Тогда озабоченный отец совершил роковую ошибку — призвал на помощь экстрасенса Кашпирского. Напрасно Анна Натановна из своего австрийского далека умоляла бывшего супруга не делать этого, объясняя, что «кашпир» в переводе с древнерусского означает «вампир» и «оборотень». Абрам Иванович не послушался: знаменитый психотерапевт глянул черным глазом на Федора, пребывавшего в «семитской фазе», дал установку — и действительно, почти год тот мужественно боролся с неведомым русским фашизмом и страстно любил штукатурщицу Настю, зачавшую под таким напором третьего ребенка.

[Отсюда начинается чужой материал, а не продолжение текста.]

-- ==== Sys2Proof/Word.lean ====
section
/-!
DEFINITION. The word types of the DS1307_startlib CORE (00_scope.md R5, R6).
-/

namespace Sys2Proof

/-- A byte: 8 bits, bit 7 the most significant (R6). -/
abbrev Byte := BitVec 8

/-- A command word, `CMD_W` = 64 bits (R5, R50). -/
abbrev CommandWord := BitVec 64

/-- A response word, `RSP_W` = 40 bits (R5, R50). -/
abbrev ResponseWord := BitVec 40

end Sys2Proof
end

Арфистка Вишневская-Гехт начала беспокоиться, и напрасно. «Арийская фаза» все же грянула, обрушившись подобно цунами.
Теперь страдалец коробился долго и мучительно. Почти неделю в нем, бранясь и стеная, боролись два чуждых, враждебных человека, они вели бескомпромиссные споры, переходившие в драки. Кстати, и ел Федор в эту пору за двоих. Инга с Настей, по-родственному посоветовавшись, решили так: пусть совместный муж, чтобы не пугать детей и не разорять домашний бюджет, коробится в «Ипокренине». Там, помня о заслугах Юдифи Соломоновны, ему давали пятидесятипроцентную скидку. А по окончании метаморфозы из Дома ветеранов его, в зависимости от фазы, забирала Инга или Настя.
— Обе, доложу я вам, преинтересные бабенки. Настеньку скоро сами увидите! А не выпить ли нам, Андрей Львович, для вдохновенья?
Глава 102
«Им смерть грозила отовсюду!»
— Ну, и что у нас там? — закусив перцовку, спросил игровод.

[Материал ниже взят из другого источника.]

-- ==== Sys2Proof/Machine/Operands.lean ====
section
/-!
DEFINITION. How an operand becomes a value (30_encoding.md R54), the structured values on the ports (10_state.md R15, R16,
R19), and the layout of a result in the payload (R55).
-/

namespace Sys2Proof.Machine

/-- An 8-bit field or a 16-bit offset as the number it stands for, never negative (R54). -/
def unsigned {n : Nat} (v : BitVec n) : Nat := v.toNat

/-- A CLAMP operand as the integer it stands for, two's complement: `f[14:0] - 32768*f[15]` (R54). -/
def signed (f : BitVec 16) : Int := (f.extractLsb' 0 15).toNat - 32768 * (f.getLsbD 15).toNat

/-- The meridian of a TimeValue (R19). -/
inductive Meridian where
  | notApplicable | am | pm
  deriving DecidableEq, Repr

/-- The meridian's 2-bit port field (R19). -/
def Meridian.code : Meridian → BitVec 2
  | .notApplicable => 0b00
  | .am => 0b01
  | .pm => 0b10

/-- The meridian a 2-bit port field spells; `0b11` spells none (R19). -/
def Meridian.ofCode? (c : BitVec 2) : Option Meridian :=
  match c.toNat with
  | 0b00 => some .notApplicable
  | 0b01 => some .am
  | 0b10 => some .pm
  | _ => none

/-- The structured time (R15). -/
structure TimeValue where
  second : Byte
  minute : Byte
  hour : Byte
  oscillatorDisabled : Bool
  is12HourMode : Bool
  meridian : Meridian
  deriving DecidableEq, Repr

/-- A TimeValue that meets the field domains and the invariant of R15. -/
def TimeValue.valid (t : TimeValue) : Bool :=
  t.second.toNat ≤ 59 && t.minute.toNat ≤ 59 &&
    if t.is12HourMode then 1 ≤ t.hour.toNat && t.hour.toNat ≤ 12 && t.meridian != .notApplicable
    else t.hour.toNat ≤ 23 && t.meridian == .notApplicable

/-- The structured date (R16). -/
structure DateValue where
  dayOfWeek : Byte
  dayOfMonth : Byte
  month : Byte
  year : Byte
  deriving DecidableEq, Repr

/-- A DateValue whose four fields are in their domains (R16); no calendar validation. -/
def DateValue.valid (d : DateValue) : Bool :=
  1 ≤ d.dayOfWeek.toNat && d.dayOfWeek.toNat ≤ 7 && 1 ≤ d.dayOfMonth.toNat && d.dayOfMonth.toNat ≤ 31 &&
    1 ≤ d.month.toNat && d.month.toNat ≤ 12 && d.year.toNat ≤ 99

/-- A one-byte result: `[7:0]`, the rest zero (R55). -/
def payloadByte (b : Byte) : BitVec 32 := 0#24 ++ b

/-- A CLAMP result: `[15:0]` in two's complement, the rest zero (R55). -/
def payloadHalf (h : BitVec 16) : BitVec 32 := 0#16 ++ h

/-- Format R3 as a result: byte `i` in bits `8*i+7 : 8*i` (R36, R55). -/
def payloadBytes3 (b0 b1 b2 : Byte) : BitVec 32 := 0#8 ++ b2 ++ b1 ++ b0

/-- Format R4 as a result (R36, R55). -/
def payloadBytes4 (b0 b1 b2 b3 : Byte) : BitVec 32 := b3 ++ b2 ++ b1 ++ b0

/-- Format T as a result (R52, R55, R96). -/
def payloadTime (t : TimeValue) : BitVec 32 :=
  0#4 ++ t.meridian.code ++ BitVec.ofBool t.is12HourMode ++ BitVec.ofBool t.oscillatorDisabled ++ t.hour ++ t.minute ++
    t.second

/-- Format D as a result (R52, R55, R115). -/
def payloadDate (d : DateValue) : BitVec 32 := d.year ++ d.month ++ d.dayOfMonth ++ d.dayOfWeek

end Sys2Proof.Machine
end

— Где? — рассеянно отозвался писодей, снова задумавшись о знакомых ногах в кабинете невропатолога.
— В Караганде! — рассердился Жарынин.
— А-а… На вернисаж приехал Сам. Побещал Кириллу музей и подарил тюбетейку. А Черевков плеснул ему в сердце красным вином…
— Правильно! Все смеются: «К счастью, к счастью!» — и лишь по кривым взглядам и судорожным гримасам можно догадаться, что здесь зреет трагедия. Ах, как я это сниму!
— Почему трагедия? Пока все довольны…
— Кокотов, вы же писатель, едрена плерома, и должны понимать! Что говорил по этому поводу Сен-Жон Перс?
— Понятия не имею.
— Он говорил: «Где секс, там комедия, где любовь, там драма, где деньги, там трагедия». Если пятнадцать минут назад Аниту вполне устраивало, что у ее бестолкового мужа появилась наконец пассия, то теперь Юлия превратилась в угрозу семейному бизнесу. Поймите, когда судьба кидает вам на бедность особняк Шехтеля, делиться ни с кем не хочется! Анита знает, что Молокидзе от своей усатой Мананы никогда не уйдет. С чем она останется, если Кирилл сбежит к Юльке? Ни с чем! Теперь давайте разомнем Черевкова…
— А что его-то разминать?
— Э-э, не скажите! Он любит Юлию?
— Думаю, да.
— Правильно! Черевков повторил ошибку, типичную для многих мужчин, женатых на красавицах, а именно: он относится к супруге с мемориальной бережностью, словно к музейной реликвии, которую надо беречь, подновлять, проветривать, но по прямому назначению можно использовать только по праздникам или в самых крайних случаях. В результате, одна моя знакомая красавица, выйдя за боготворившего ее режиссера, искала потом мимолетное женское утешение в суровых объятьях сантехников и мебельных грузчиков. Вот и наш Черевков растрачивает свой мужской потенциал в кабинетных экстазах с горячей Алсу, утешающей его после служебных нагоняев.
— Как Карина… — Ивана Тиграновича?
— А знаете, Кокотов… — Жарынин глянул на соавтора с внимательной грустью, с какой обычно смотрят в морскую даль. — Историй, что я понарассказал за эти дни, вам хватит теперь до конца литературной жизни. Хоть бутылку бы поставили!